L. F. v The United Kingdom

European Court of Human Rights (Fourth Section) (App. No. 19839/21) [2022] ECHR 19839/21, 16 June 2022

This was an appeal to the ECtHR from the decision of the Supreme Court in R (Z & Anor) v Hackney LBC & Anor [2020] UKSC 40 (see previous post). The European Court of Human Rights dismissed the application to the Court as inadmissible.  The Applicant complained that the preferential treatment of members of the Orthodox Jewish Community (“OJC” below) breached her Article 8 and 14 ECHR rights. The Court accepted that Article 8 was engaged for the purposes of Article 14 but found that the preferential treatment in issue was proportionate and lawful. (References to LBH and AIHA below are to the London Borough of Hackney and the Orthodox Jewish housing association which managed the accommodation whose tenancy criteria Z challenged.) According to the Court:

  1. Article 14 of the Convention does not prohibit a member State from treating groups differently in order to correct “factual inequalities” between them [citing Runkee and White v. the United Kingdom, nos. 42949/98 and 53134/99, §35, 10 May 2007]. That was clearly at issue in the present case: in this regard, the Court notes that the Divisional Court addressed in great detail the significant hardship faced by the OJC in the private rental sector. In particular, members of the OJC faced high levels of poverty affecting employment and education opportunities; prejudice when renting in the private sector on account of their appearance, language and religion; and an exponential increase in anti-Semitic hate crime (see paragraph 9 above). Members of the OJC also constituted a significant portion of those on the waiting list for larger accommodation owing to their family sizes and thus had a pressing need for properties that would reduce the particular and intensified risk of eviction from overcrowded accommodation.
  2. Furthermore, the Court has repeatedly held that because the national authorities are in principle better placed than the international judge to appreciate what is in the public interest on social or economic grounds, a wide margin is usually allowed to the State under the Convention when it comes to general measures of economic or social strategy (see Runkee and White, cited above, §36).

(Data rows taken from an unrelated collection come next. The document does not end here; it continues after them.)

-- ==== Sys2Proof/Machine/Bus.lean ====
section
/-!
DEFINITION. The message buses (R263 to R286): message objects, requests, attempts, acceptance, fault confinement and transceivers.
-/
namespace Sys2Proof.Machine

/-- The number of the high-priority buffer among a controller's objects (R268). -/
def highPriority : Nat := 128

/-- A controller. -/
def State.ctl (s : State) (n : Nat) : BusCtl := mget {} s.bus.ctl n

/-- Writes a controller. -/
def State.setCtl (s : State) (n : Nat) (c : BusCtl) : State := { s with bus := { s.bus with ctl := mset {} s.bus.ctl n c } }

/-- A message object of a controller. -/
def BusCtl.obj (c : BusCtl) (m : Nat) : MsgObj := mget {} c.objects m

/-- Writes a message object. -/
def BusCtl.setObj (c : BusCtl) (m : Nat) (x : MsgObj) : BusCtl := { c with objects := mset {} c.objects m x }

/-- A message object of a controller of the hub. -/
def State.msg (s : State) (n m : Nat) : MsgObj := (s.ctl n).obj m

/-- Writes a message object of a controller of the hub. -/
def State.setMsg (s : State) (n m : Nat) (x : MsgObj) : State := s.setCtl n ((s.ctl n).setObj m x)

/-- An object of a controller in the object dictionary (R286): 7.0n0.ss, 7.0n1.ss. -/
def busObj (n grp sub : Nat) : Nat := 0x700000 + 0x1000 * n + 0x100 * grp + sub

/-- An object of a transceiver in the object dictionary (R286): 7.1t0.ss. -/
def xcvrObj (t sub : Nat) : Nat := 0x710000 + 0x1000 * t + sub

/-- The MBUS island works, and the controller is not isolated (R447). -/
def State.ctlLive (s : State) (n : Nat) : Bool :=
  decide (n < 8) && s.ticking && !(s.isolated .mbus) && !(s.partIsolated (0x80 + n))

/-- The hub's role keeps its controllers listening (R265): standby or holding in a pair. -/
def State.listening (s : State) : Bool := s.inPair && s.rd 0x208200 != 1

/-- The role keeps a controller configured in mode 1 or 3 listening (R265). -/
def State.mutes (s : State) (n : Nat) : Bool := s.listening && (s.rd (busObj n 0 0) = 1 || s.rd (busObj n 0 0) = 3)

/-- What a controller sends reaches its bus (R279, R283, R284): an integrated transceiver drives in Normal and without a fault, and at core loss every
transmit line is recessive. -/
def State.busDrives (s : State) (n : Nat) : Bool :=
  !s.pins.coreLoss && (decide (2 ≤ n) || (s.rd (xcvrObj n 0) = 0 && s.rd (xcvrObj n 5) = 0))

/-- A controller hears its bus (R279): the receiver of an integrated transceiver is on in Normal and Listen-only. -/
def State.busHears (s : State) (n : Nat) : Bool := decide (2 ≤ n) || decide (s.rd (xcvrObj n 0) ≤ 1)

/-- The mode a controller is to run in (R264, R265, R447). -/
def State.wantMode (s : State) (n : Nat) : Nat :=
  let m := s.rd (busObj n 0 0)
  if !(s.ctlLive n) then 0 else if s.mutes n then 2 else m

/-- The item tag of a bus record (R278). -/
def busTag (n m attempts : Nat) : Nat :=
  n * 2 ^ 29 + (if m = highPriority then 2 ^ 28 else m * 2 ^ 21) + min attempts 255 * 2 ^ 13

/-- A request ends without success (R278): outcome code of the status word and journal reason. -/
def State.busJournal (s : State) (n m attempts reason : Nat) : State := s.raise .mbus 0x04 reason (busTag n m attempts)

/-- The smallest CAN FD length that holds a count (R273). -/
def fdLength (n : Nat) : Nat :=
  if n ≤ 8 then n else if n ≤ 12 then 12 else if n ≤ 16 then 16 else if n ≤ 20 then 20 else if n ≤ 24 then 24
  else if n ≤ 32 then 32 else if n ≤ 48 then 48 else 64

/-- The data bytes of an object. -/
def MsgObj.bytes (x : MsgObj) (n : Nat) : List Byte := (List.range n).map (fun k => mget 0 x.data k)

/-- Writes data bytes of an object from an index. -/
def MsgObj.put (x : MsgObj) (o : Nat) (l : List Byte) : MsgObj :=
  { x with data := (l.zipIdx).foldl (fun m e => mset 0 m (o + e.2) e.1) x.data }

/-- Object enabled, and a transmit object (R268). -/
def MsgObj.transmits (x : MsgObj) : Bool := bit x.idw 31 && bit x.idw 30

/-- Object enabled, and a receive object (R268). -/
def MsgObj.receives (x : MsgObj) : Bool := bit x.idw 31 && !(bit x.idw 30)

/-- The frame built from an object at a request of `count` bytes (R273). The error state is that of the attempt (R263); a remote frame states the length it asks
for. -/
def MsgObj.build (x : MsgObj) (count : Nat) : CanFrame :=
  let fd := bit x.ctrl 31
  let pad := List.replicate (fdLength count - count) (BitVec.ofNat 8 (bits x.ctrl 15 8))
  { ide := bit x.idw 29
    id := if bit x.idw 29 then bits x.idw 28 0 else bits x.idw 28 18 * 2 ^ 18
    fdf := fd
    brs := fd && bit x.ctrl 30
    esi := false
    rtr := bit x.ctrl 29
    data := if bit x.ctrl 29 then [] else if fd then x.bytes count ++ pad else x.bytes count
    rlen := if bit x.ctrl 29 then count else 0 }

/-- CAN FD is enabled on a controller (R263, R286, R341). -/
def State.fdOn (s : State) (n : Nat) : Bool := bit (s.rd (busObj n 0 4)) 0 && s.feature 64

/-- A request that an object cannot make (R278). -/
def State.mismatch (s : State) (n : Nat) (x : MsgObj) (count : Nat) : Bool :=
  !x.transmits || (!(bit x.ctrl 31) && decide (8 < count)) || decide (64 < count) ||
    (bit x.ctrl 31 && !(s.fdOn n)) || (bit x.ctrl 29 && bit x.ctrl 31)

/-- Pending or waiting requests and the frame in transmission, as a flag (R268: status [29]). -/
def MsgObj.pending (x : MsgObj) : Bool := x.req.isSome || x.next.isSome

/-- A request is put to an object (R273). -/
def State.queueRequest (s : State) (n m : Nat) (r : TxReq) : State :=
  let x := s.msg n m
  if (s.ctl n).sending = some m then
    match x.next with
    | some old => (s.setMsg n m { x with next := some r, outcome := 5 }).busJournal n m old.attempts 0x43
    | none => s.setMsg n m { x with next := some r }
  else
    match x.req with
    | some old => (s.setMsg n m { x with req := some r, outcome := 5, attempts := 0 }).busJournal n m old.attempts 0x43
    | none => s.setMsg n m { x with req := some r, attempts := 0 }

/-- A transmission request of `count` bytes (R268, R273, R278), which leaves the attempts of a current one as they are: mismatched objects and controllers that cannot send end it at once. -/
def State.request (s : State) (n m count : Nat) : State :=
  let x := s.msg n m
  let kept := if x.req.isSome then x.attempts else 0
  if s.mismatch n x count then (s.setMsg n m { x with outcome := 7, attempts := kept }).busJournal n m 0 0x45
  else if s.mutes n then
    (s.setMsg n m { x with outcome := 6, attempts := kept }).busJournal n m 0 0x44
  else if (s.ctl n).mode != 1 && (s.ctl n).mode != 4 then s.busJournal n m 0 0x46
  else s.queueRequest n m { frame := x.build count, policy := bits x.ctrl 28 27, limit := bits x.ctrl 23 16 }

/-- An abort (R273): pending and waiting requests end as abandoned; a frame in transmission completes its attempt and is not retried. -/
def State.abortObj (s : State) (n m : Nat) : State :=
  let x := s.msg n m
  let s1 := match x.next with
    | some r => (s.setMsg n m { x with next := none, outcome := 6 }).busJournal n m r.attempts 0x44
    | none => s
  if (s1.ctl n).sending = some m then s1.setCtl n { s1.ctl n with dropped := true }
  else
    let y := s1.msg n m
    match y.req with
    | some r => (s1.setMsg n m { y with req := none, outcome := 6 }).busJournal n m r.attempts 0x44
    | none => s1

/-- Every pending and waiting request of a controller is abandoned (R265, R277, R396, R447). -/
def State.abandonAll (s : State) (n : Nat) : State := (List.range 128).foldl (fun s m => if (s.msg n m).pending then s.abortObj n m else s) s

/-- The order in which frames win arbitration on the bus (R274): the 11 leading identifier bits, base before extended, the rest, data before
remote. -/
def arbKey (f : CanFrame) : Nat :=
  bits f.id 28 18 * 2 ^ 21 + b2n f.ide * 2 ^ 20 + (if f.ide then bits f.id 17 0 * 2 else 0) + b2n f.rtr

/-- The pending object that would win on the bus; equal frames in ascending object number (R274). -/
def BusCtl.winner (c : BusCtl) : Option Nat :=
  ((List.range 128).filter (fun m => (c.obj m).req.isSome)).foldl (fun acc m =>
    match acc, (c.obj m).req with
    | some b, some r => match (c.obj b).req with
      | some q => if arbKey r.frame < arbKey q.frame then some m else some b
      | none => some m
    | none, some _ => some m
    | a, none => a) none

/-- The controller sends frames now (R264, R265, R277). -/
def State.sends (s : State) (n : Nat) : Bool :=
  s.ctlLive n && ((s.ctl n).mode = 1 || (s.ctl n).mode = 4) && (s.ctl n).conf < 2 && !(s.mutes n)

/-- A frame as it goes out: an error passive controller says so in an FD frame (R263, ISO 11898-1). -/
def BusCtl.onBus (c : BusCtl) (f : CanFrame) : CanFrame := { f with esi := f.fdf && c.conf == 1 }

/-- At a start-of-frame opportunity the controller enters arbitration with its best frame (R274). In loopback, and where its transmitter is off, nothing
reaches the bus (R264, R279, R283). -/
def State.arbitrate (s : State) (n : Nat) : State :=
  let c := s.ctl n
  if s.sends n && c.sending.isNone then
    match c.winner with
    | some m =>
      let x := c.obj m
      match x.req with
      | some r =>
        let r1 := { r with attempts := r.attempts + 1 }
        let s1 := s.setCtl n { c.setObj m { x with req := some r1, attempts := min r1.attempts 255 } with sending := some m }
        if c.mode = 1 && s.busDrives n then s1.emit (.can n (c.onBus r.frame)) else s1
      | none => s
    | none => s
  else s

/-- The confinement state that the error counters give (R263, R277): passive above 127; bus-off and recovery are left only by command. -/
def BusCtl.confine (c : BusCtl) : BusCtl :=
  if 2 ≤ c.conf then c else { c with conf := if 127 < c.tec || 127 < c.rxe then 1 else 0 }
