-- ==== Sys2Proof/Machine/Sleep.lean ====
section
/-!
DEFINITION. Changing mode (R407, R408, R410, R423), and fabric sleep and wake (R390 to R405).
-/
namespace Sys2Proof.Machine

/-- A part of the hub is isolated (R41, R446): an island or a bus controller. -/
def State.anyIsolated (s : State) : Bool := s.rd 0xC05100 != 0 || s.rd 0xC05101 != 0

/-- The mode in which a part is isolated or not (R407 row 6). -/
def State.runMode (s : State) : Mode := if s.anyIsolated then .repair else .run

/-- The hub enters a mode (R407, R408): the contract leaves force outside Run and Repair, the gates close on leaving Configure for service (R177), and
Configure clears the count of consecutive WDRs (R423). -/
def State.enterMode (s : State) (m : Mode) : State :=
  let serves := m = .run || m = .repair
  let s1 := { s with mode := m, seq := { s.seq with inForce := s.seq.inForce && serves } }
  let s2 := if s.mode = .configure && (serves || m = .hold) then s1.closeGates else s1
  if m = .configure then s2.wr 0x102003 0 else s2

/-- Raises a record whose item tag no rule lays out: the tag is free. -/
def State.raiseOpen (s : State) (i : Island) (cls reason : Nat) : State := (s.tookFree).raise i cls reason (s.freeNat 32)

/-- The sleep state of B.000.07 (R406). -/
def State.sleepState (s : State) : Nat := s.rd 0xB00007

/-- Sends a sleep message to the sleep fork group (R391): code and bytes 12 onward. -/
def State.sendSleep (s : State) (code : Nat) (body : List Byte) : State :=
  s.sendFork (s.rd 0xB00002) (controlHead code s.node s.cycle ++ body)

/-- WAKE_ALL (R391). -/
def State.sendWakeAll (s : State) (source : Nat) : State :=
  s.sendSleep 0x0B14 (natBE 4 ((s.sleep.prop.map (·.num)).getD 0) ++ natBE 1 source ++ zeros 3)

/-- SLEEP_CANCEL (R391). -/
def State.sendCancel (s : State) (num cause : Nat) : State := s.sendSleep 0x0B13 (natBE 4 num ++ natBE 1 cause ++ zeros 3)

/-- The current master, as this hub accepts it (R390: 8.010.04). -/
def State.fromMaster (s : State) (sender : Nat) : Bool := sender = s.rd 0x801004 && sender != 0

/-- A source is enabled to wake (R400): the ring watch once it is armed, which it is in Doze alone. -/
def State.wakeEnabled (s : State) (code : Nat) : Bool :=
  match code with
  | 1 => bit (s.rd 0xB01000) 0
  | 2 => s.rd (xcvrObj 0 2) = 1
  | 3 => s.rd (xcvrObj 1 2) = 1
  | 8 => s.rd 0xB01003 != 0
  | _ => 4 ≤ code && code ≤ 7 && s.doze.armed

/-- The list of flagged nodes, oldest first (R405). -/
def State.flagged (s : State) : List Nat := ((List.range 16).map (fun k => leField (s.rdB 0xB03200) (2 * k) 2)).filter (fun n => n != 0)

/-- Writes the list of flagged nodes. -/
def State.setFlagged (s : State) (l : List Nat) : State := s.wrB 0xB03200 (padTo 32 (l.flatMap (natLE 2)))

/-- A node is flagged (R405): listed, and journalled by the master. -/
def State.flagNode (s : State) (n reason : Nat) : State :=
  let l := s.flagged
  if l.contains n then s
  else
    let l1 := (if l.length < 16 then l else l.drop 1) ++ [n]
    (s.setFlagged l1).raise .mgt 0x00 0x76 (reason * 2 ^ 24 + n)

/-- One entry of the insomniac log (R404, R405). -/
def State.logVeto (s : State) (num node reason consec : Nat) : State :=
  let h := s.rd 0xB03100 % 32
  let s1 := if s.sleep.unread.testBit h then s.inc 0xB03101 else s
  let e := natLE 4 num ++ natLE 2 node ++ natLE 1 reason ++ zeros 1 ++ natLE 2 (consec % 65536) ++ zeros 2
  let s2 := (s1.wrB (0xB03000 + h) e).wr 0xB03100 ((h + 1) % 32)
  let s3 := { s2 with sleep := { s2.sleep with unread := setBit s2.sleep.unread h true, consec := minsert s2.sleep.consec node consec } }
  if s.rd 0xB00004 ≤ consec then s3.flagNode node reason else s3

/-- The master's proposal ends without a commit, with a cause (R391 to R401). -/
def State.endProposal (s : State) (cause : Nat) : State :=
  match s.sleep.mine with
  | some m =>
    if s.sleep.done then s
    else
      let s1 := s.sendCancel m.num cause
      ({ s1 with sleep := { s1.sleep with mine := none, prop := none, votes := [] } }).wr 0xB00007 0
  | none => s

/-- The vetoes that the master holds are logged (R404). -/
def State.logVetoes (s : State) : State :=
  match s.sleep.mine with
  | some m => (s.sleep.votes.filter (fun e => e.2.1 != 0)).foldl (fun s e => s.logVeto m.num e.1 e.2.2.1 e.2.2.2) s
  | none => s

/-- The master's proposal is cancelled before its vote deadline (R392, R395, R401): the vetoes that have come are logged (R404). -/
def State.cancelMine (s : State) (cause : Nat) : State := if s.sleep.done then s else s.logVetoes.endProposal cause

/-- A write of 1 to B.000.01 (R392): on the master, with no proposal outstanding. Its number is above every one before, those cancelled included. -/
def State.proposeSleep (s : State) : OdRes :=
  if s.servo != 5 || s.sleep.mine.isSome then errRes s 0x02
  else
    let n := (s.rd 0xB00008 + 1) % 2 ^ 32
    okRes (({ s with sleep := { s.sleep with mine := some ⟨n, 0, 0, s.node⟩, toSend := true, done := false, votes := [] } }).wr 0xB00007 1 |>.wr 0xB00008 n)

/-- A write of 2 to B.000.01 (R392): accepted only before the commit. -/
def State.cancelSleep (s : State) : OdRes :=
  if s.servo != 5 || s.sleep.mine.isNone || s.sleep.done then errRes s 0x02 else okRes (s.cancelMine 3)

/-- A source that a hub awake watches is enabled (R400): WAKE_IN or a message bus. -/
def State.wakeWatched (s : State) : Bool := [1, 2, 3].any s.wakeEnabled

/-- The veto reason of this hub, the lowest that applies (R393); `window` is the vote window in cycles, `active` says that a wake source is active. -/
def State.vetoReason (s : State) (window : Nat) (active : Bool) : Nat :=
  if s.rd 0xB00000 = 0 then 1
  else if s.rd 0xB00100 = 1 then 2
  else if (active && s.wakeWatched) || s.sleep.seen.any (fun e => decide (s.cycle ≤ e.2 + window)) then 3
  else if !(s.mode = .run || s.mode = .hold || s.mode = .configure) then 4
  else if s.stores != [] || s.rd 0xC02004 = 1 || s.rd 0xC02004 = 2 || s.rd 0x400001 = 1 || s.update.promoting != 0 then 5
  else if s.inBrace then 6
  else if s.bridge.linkUp && s.bridge.bme then 7
  else if s.anyIsolated then 8
  else 0

/-- The hub makes up its vote (R393): consecutive vetoes are counted in B.001.01 and restart on an accept. -/
def State.castVote (s : State) (p : Proposal) (window : Nat) (active : Bool) : State × Nat :=
  let r := s.vetoReason window active
  if r = 0 then (({ s with sleep := { s.sleep with prop := some p, back := none, swept := false, woke := none } }).wr 0xB00101 0, 0)
  else (s.inc 0xB00101, r)

/-- A control message has a code and a length of R391. -/
def isMessage (payload : List Byte) (code len : Nat) : Bool := beField payload 0 2 = code && payload.length = len

/-- A member that has accepted a commit goes on with it (R395): it takes no other proposal until it has entered or aborted. -/
def State.committed (s : State) : Bool := s.sleep.back.isSome

/-- A member receives SLEEP_PROPOSE (R391, R393): from the current master; it answers each proposal with one vote. -/
def State.proposeIn (s : State) (payload : List Byte) (active : Bool) : State :=
  let sender := beField payload 2 2 % 1024
  let p : Proposal := ⟨beField payload 12 4, beField payload 16 8, beField payload 24 8, sender⟩
  if s.ticking && isMessage payload 0x0B10 32 && s.fromMaster sender && sender != s.node && s.sleep.answered != some p && !s.committed then
    let (s1, r) := ({ s with sleep := { s.sleep with answered := some p } }).castVote p (p.v - beField payload 4 8) active
    let s2 := s1.wr 0xB00008 p.num
    let s3 := if r = 0 then s2.wr 0xB00007 2 else s2
    s3.sendControl sender (controlHead 0x0B11 s.node s.cycle ++ natBE 4 p.num ++ natBE 1 (b2n (r != 0)) ++ natBE 1 r ++ natBE 2 (s3.rd 0xB00101))
  else s

/-- The master holds a node's vote (R393, R405): result, reason and consecutive vetoes; an accept takes the node off the flag list. -/
def State.holdVote (s : State) (n r reason consec : Nat) : State :=
  let s1 := { s with sleep := { s.sleep with votes := minsert s.sleep.votes n (r, reason, consec) } }
  if r = 0 then
    let s2 := { s1 with sleep := { s1.sleep with consec := merase s1.sleep.consec n } }
    s2.setFlagged (s2.flagged.filter (fun k => k != n))
  else s1

/-- The master receives a vote (R393, R394). -/
def State.voteIn (s : State) (payload : List Byte) : State :=
  match s.sleep.mine with
  | some m =>
    if s.ticking && isMessage payload 0x0B11 20 && m.num = beField payload 12 4 && !s.sleep.done then
      s.holdVote (beField payload 2 2 % 1024) (beField payload 16 1) (beField payload 17 1) (beField payload 18 2)
    else s
  | none => s

/-- The sleep members (R390: B.000.03, bit n for node n). -/
def State.members (s : State) : List Nat :=
  let m := leNat (s.rdB 0xB00003)
  (List.range 1023).filter (fun n => n != 0 && m.testBit n)

/-- SLEEP_COMMIT (R391). -/
def State.sendCommit (s : State) (m : Proposal) : State := s.sendSleep 0x0B12 (natBE 4 m.num ++ natBE 8 m.p)

/-- A member is committed (R395, R410): a pending mode request is withdrawn. -/
def State.commitTo (s : State) (p : Nat) : State :=
  match s.sleep.prop with
  | some x =>
    (({ s with sleep := { s.sleep with prop := some { x with p := p }, back := some s.mode } }).wr 0xB00007 3).wr 0x100101 0xFF
  | none => s

/-- At the boundary of cycle V the master commits or cancels, and logs vetoes and missing votes (R394). -/
def State.judgeVotes (s : State) (m : Proposal) : State :=
  let bad := s.members.filterMap (fun n => match mfind s.sleep.votes n with
    | some (0, _, _) => none
    | some (_, reason, c) => some (n, reason, c)
    | none => some (n, 0xFE, mget 0 s.sleep.consec n + 1))
  if bad = [] then ({ s with sleep := { s.sleep with done := true } }).commitTo m.p
  else
    let s1 := bad.foldl (fun s e => s.logVeto m.num e.1 e.2.1 e.2.2) s
    s1.endProposal (if bad.any (fun e => e.2.1 != 0xFE) then 0 else 1)

/-- The master's part of a cycle boundary (R392, R394, R395). Whether a wake source is active as it votes is free. -/
def State.masterSleep (s : State) : State :=
  match s.sleep.mine with
  | none => s
  | some m =>
    if s.servo != 5 then s.cancelMine 4
    else if s.sleep.toSend then
      let v := s.cycle + s.rd 0xB00005
      let p : Proposal := ⟨m.num, v, v + s.rd 0xB00006, s.node⟩
      let s1 := ({ s with sleep := { s.sleep with mine := some p, toSend := false } }).wr 0xB00008 p.num
      let (s2, r) := s1.tookFree.castVote p (s.rd 0xB00005) (s1.freeNat 1 = 1)
      let s3 := s2.holdVote s.node (b2n (r != 0)) r (s2.rd 0xB00101)
      s3.sendSleep 0x0B10 (natBE 4 p.num ++ natBE 8 p.v ++ natBE 8 p.p)
    else
      let s1 := if s.cycle = m.v && !s.sleep.done then s.judgeVotes m else s
      if s1.sleep.done && s1.sleepState = 3 && m.v ≤ s.cycle && s.cycle + 2 ≤ m.p then s1.sendCommit m else s1

/-- A member aborts its entry (R401): counted and journalled once; it returns to the mode of its commit at the next boundary. -/
def State.abortSleep (s : State) : State :=
  (((s.wr 0xB00007 5).inc 0xB02004).raiseOpen .mgt 0x00 0x75)

/-- Committed or entering: a WAKE_ALL or a wake of its own before the point of no return aborts (R401). -/
def State.sleepBound (s : State) : Bool := s.sleepState = 3 || s.sleepState = 4

/-- A proposal is dropped by a member (R391, R395). -/
def State.dropProposal (s : State) : State := ({ s with sleep := { s.sleep with prop := none } }).wr 0xB00007 0

/-- R407 row 12 takes a committed member to Hold from this mode. -/
def State.rowTwelve (s : State) : Bool := s.mode = .run || s.mode = .hold || s.mode = .configure

/-- The member's part of a cycle boundary (R395, R396, R401): after an abort it returns; at P − 1 it enters Hold, or sends WAKE_ALL where it has no commit;
a change of master cancels what is not committed. DESIGN CHOICE (log 141): a committed member that is in Test or Repair at P − 1 has no row of R407 into Hold;
R407 governs, and the member aborts and sends WAKE_ALL, as one that cannot enter. -/
def State.memberSleep (s : State) : State :=
  if s.sleepState = 5 then
    match s.sleep.back with
    | some m =>
      let s1 := if s.mode = .hold && m != .hold then s.enterMode (if m = .run then s.runMode else m) else s
      { s1 with sleep := { s1.sleep with back := none, prop := none, mine := none, done := false } }
    | none => s
  else match s.sleep.prop with
    | none => s
    | some p =>
      if s.sleepState = 3 then
        if s.cycle + 1 = p.p then (if s.rowTwelve then (s.enterMode .hold).wr 0xB00007 4 else s.abortSleep.sendWakeAll 0x0E) else s
      else if s.sleepState = 4 then s
      else if p.master != s.rd 0x801004 then s.dropProposal
      else if p.p ≤ s.cycle + 1 then (s.sendWakeAll 0x0E).dropProposal
      else s

/-- The ports of this hub that are up (R403). -/
def State.anyPortUp (s : State) : Bool := [Port.e, .w, .s0, .s1].any s.portUsable

/-- A waking hub sends WAKE_ALL once its ports are up (R403). -/
def State.wakeSleep (s : State) : State :=
  if s.doze.owes && s.anyPortUp then ({ s with doze := { s.doze with owes := false } }).sendWakeAll (s.rd 0xB02000 % 128) else s

/-- What a cycle boundary does for sleep. -/
def State.sleepAtBoundary (s : State) : State := s.masterSleep.memberSleep.wakeSleep

/-- A member receives SLEEP_COMMIT (R395): from the current master, for the proposal it accepted. Where a wake of its own came in between, its entry is
aborted (R401). -/
def State.commitIn (s : State) (payload : List Byte) : State :=
  match s.sleep.prop with
  | some p =>
    if s.ticking && isMessage payload 0x0B12 24 && s.fromMaster (beField payload 2 2 % 1024) && p.num = beField payload 12 4 && s.sleepState = 2 then
      let t := s.commitTo (beField payload 16 8)
      if s.sleep.woke.isSome then t.abortSleep else t
    else s
  | none => s

/-- A member receives SLEEP_CANCEL (R391, R395): it ends a proposal that is not committed. -/
def State.cancelIn (s : State) (payload : List Byte) : State :=
  match s.sleep.prop with
  | some p =>
    if s.ticking && isMessage payload 0x0B13 20 && s.fromMaster (beField payload 2 2 % 1024) && p.num = beField payload 12 4 && s.sleepState = 2 then s.dropProposal
    else s
  | none => s

/-- A wake is seen by a hub that is awake (R393, R400): noted with its cycle. -/
def State.sawWake (s : State) (code : Nat) : State := { s with sleep := { s.sleep with seen := minsert s.sleep.seen code s.cycle } }

/-- WAKE_ALL is received (R401): a committed member aborts before its point of no return, and one that has aborted ignores it; for any other it is a
wake seen, on which a member that has yet to vote vetoes, the master too; a member that has accepted aborts should a commit cross it, and the master cancels
before its commit. -/
def State.wakeAllIn (s : State) : State :=
  if s.ticking then
    if s.sleepBound then s.abortSleep
    else if s.committed then s
    else if s.sleep.toSend then s.sawWake 0x0E
    else if s.sleep.mine.isNone && s.sleepState = 2 then { s.sawWake 0x0E with sleep := { (s.sawWake 0x0E).sleep with woke := some 0x0E } }
    else (s.sawWake 0x0E).cancelMine 2
  else s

It is true that the scope of the margin of appreciation afforded to the Contracting State may be narrower where rights of central importance to the individual’s identity, self-determination, physical and moral integrity, maintenance of relationships with others and a settled and secure place in the community are concerned (see Connors, cited above, § 82). However, while that may be so in the sphere of housing where the interference consists in the loss of a person’s only home (see, for example, Ivanova and Cherkezov v. Bulgaria, no. 46577/15, § 54 21 April 2016), that was not the case here. On the contrary, the applicant, who was housed in temporary accommodation, complains about a restriction on the properties available to her for longer-term rehousing …
  3. In the present case the domestic courts carefully considered whether there was a reasonable relationship of proportionality between the means employed and the aim sought to be realised by the arrangement between LBH and AIHA, and at each level of jurisdiction they agreed that it was objectively and reasonably justified. The Divisional Court observed that the AIHA’s properties in LBH accounted for only 1% of the units of general needs housing potentially available for letting in the area, and its lettings each year were less than 1% of social housing lettings. Moreover, members of the OJC constituted almost 83% of LBH’s waiting list for accommodation with six or more bedrooms, and 50% of those waiting for five-bedroom accommodation. It concluded that, in those circumstances, and given the acute scarcity of such accommodation, it was proportionate that properties such as those operated by AIHA were allocated to members of the OJC who had need of the accommodation …
  4. In equally detailed judgements both the Court of Appeal and the Supreme Court agreed that the Divisional Court had made appropriate findings on the basis of the evidence before it and that it had applied the correct proportionality exercise. On the basis of the Divisional Court’s findings, they noted that the effect of AIHA’s allocation policy (taken at its most restrictive) was to withdraw 1% of units from the pool of potentially available properties for letting. Consequently, the disadvantage to persons who were not members of the OJC was minuscule …
  5. In light of the foregoing, the Court cannot but conclude that in the circumstances of the case the arrangement between LBH and AIHA did not exceed the wide margin of appreciation afforded to the national authorities in such cases.